It’s hard not to look at the Bitcoin price graph and lapse into daydreaming. The lines don’t lie: If you’d only sunk a few hundred in six or seven years ago you’d be laughing all the way to the bank right now. As the price surges past the mythical $5,000 mark, you imagine what it must be like for those who did. Somebody – anybody – hurry up and build that time machine.
Hindsight is a wonderful thing of course, it’s just nothing compared to a bit of foresight. We’re probably all familiar now with the story of the Norwegian guy who invested $27 back in 2009 and promptly forgot all about it until four years later, whereupon he hastily checked back to find out his investment was now worth $886,000. If that’s enough to make you feel a little sick, then bear in mind that if he’d held onto them all until now, he’d be sitting on somewhere north of $25,000,000. There’s dumb luck and then there’s really knowing your stuff.
So who are the Bitcoin big hitters? Who bought low and can now sell very, very high?
Top Bitcoin Hodlers
A trawl through Google unsurprisingly throws up a few rather predictable and sadly unglamorous Bitcoin big boys. There are venture capitalists Tim Draper and Barry Silbert, whose respective Bitcoin portfolios are rumoured to be worth $70 million and $110 million respectively. Both Draper and Silbert supposedly acquired the bulk of their hoards via auctions held by the FBI, with Draper apparently bagging those requisitioned from Silk Road. Good for them.
With the Feds flogging Bitcoins, it’s no surprise to learn that the good old US government itself is another big hitter in the Bitcoin ballpark. It’s unclear just how many Bitcoins the US actually holds and which arm of the state actually controls them. Back in 2013 Wired claimed the FBI was then the world’s biggest Bitcoin holder, but this was before Draper and Silbert stepped in to take some off its hands.
The US Treasury department seems more interested in getting its hands on tax revenues from Bitcoin transactions rather than Bitcoins themselves, but don’t bet against the possibility that Uncle Sam has a few well-stuffed wallets knocking about here and there.

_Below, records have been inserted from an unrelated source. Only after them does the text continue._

/-- Settles O13. -/
theorem resetGivesEveryComponentItsValue : Obligations.ResetGivesEveryComponentItsValue :=
  ⟨fun _ _ hreq => step_of_reset hreq, rfl, rfl, statusView_reset, rfl⟩

/-! ## Reset together with a packet -/

theorem step_of_packetWithReset {s : State} {p : Bytes} {rest : List Request}
    (h : s.requests = .commandWithReset p :: rest) : step s = resetWithPacket p (s.setRequests rest) := by
  simp only [step, takeRequest, h]

/-- A packet runs the same whether or not a draw was counted before it. -/
theorem runPacket_countDraw (p : Bytes) (s : State) :
    ∃ u, runPacket p s = .next u ∧ runPacket p s.countDraw = .next u.countDraw := by
  obtain ⟨reg, rx, r, hrun⟩ := runPacket_block p s.reg s.rx
  exact ⟨_, hrun s.requests s.responses s.draws, hrun s.requests s.responses (s.draws + 1)⟩

theorem resetWithPacket_taken {p : Bytes} {s u : State} (hdraw : Config.commandBeforeReset s.draws = true)
    (hrun : runPacket p s = .next u) : resetWithPacket p s = .next u.countDraw.resetBlock := by
  obtain ⟨v, hv, hcount⟩ := runPacket_countDraw p s
  cases hrun.symm.trans hv
  simp only [resetWithPacket, hdraw, hcount, if_true]

theorem resetWithPacket_dropped {s : State} (p : Bytes) (hdraw : ¬ Config.commandBeforeReset s.draws = true) :
    resetWithPacket p s = .next s.countDraw.resetBlock := by
  rw [resetWithPacket, if_neg hdraw]

/-- Settles O14: by the draw, the block resets after the packet has run whole, or at once. -/
theorem commandWithResetIsWholeOrDropped : Obligations.CommandWithResetIsWholeOrDropped := by
  intro s p rest hreq
  rw [step_of_packetWithReset hreq]
  by_cases hdraw : Config.commandBeforeReset s.draws = true
  · obtain ⟨u, -, -, hrun, -, hrequests, hdraws⟩ := runPacket_answers p (s.setRequests rest)
    refine ⟨_, resetWithPacket_taken hdraw hrun, rfl, rfl, hrequests, congrArg (· + 1) hdraws, ?_⟩
    rw [if_pos hdraw]
    exact ⟨u, (step_of_packet rfl).trans hrun, rfl⟩
  · refine ⟨_, resetWithPacket_dropped p hdraw, rfl, rfl, rfl, rfl, ?_⟩
    rw [if_neg hdraw]
    rfl

end Sys2Proof.Machine

/-! PROOF. A step with no request on the port (R217). -/

namespace Sys2Proof.Machine

open Sys2Proof

/-- Settles O12: with the port empty, `takeRequest` takes its first branch, which answers the state it was given. -/
theorem idleStepChangesNothing : Obligations.IdleStepChangesNothing := by
  intro s hempty
  rw [step, takeRequest, hempty]

end Sys2Proof.Machine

It’s left to the Winklevoss twins to add a bit of stardust to the list. You’ll remember them as Mark Zuckerberg’s nemeses from the early days of their social media start-up and it seems they invested some of their payoff from that debacle wisely.
They reportedly sunk around $11 million into Bitcoins back in 2013 and that should be worth around $230 million by now. Which you’d imagine should go someway towards easing the pain of not running Facebook.
Importance of Anonymity
Given all the hype surrounding Bitcoin at the moment and the intense interest it’s generating from tax authorities across the globe, you won’t be surprised to learn that many of the leading Bitcoin holders out there are none too keen on having their identities widely known. Anonymity is one of cryptocurrency’s main attractions after all and there’s not much to be gained from having everyone know about your carefully curated stash.
Coupled with this is the fact that anyone holding large numbers of Bitcoins will almost certainly have them distributed across and number of different wallets, making it impossible to know who holds how many unless they’re willing to make the information public. Which brings us to perhaps the wealthiest Bitcoiner of them all…
Yes, the one individual thought to hold the most Bitcoin of all is none other than the very person who came up with it – Satoshi Nakamoto. Of course, nobody knows for sure who Satoshi is, as he (if it is a ‘he’) has yet to reveal himself. But experts reckon that whoever and wherever he is, he’s likely to be sitting on roughly 5% of all the Bitcoins in existence. At today’s prices, I could daydream about those numbers for weeks.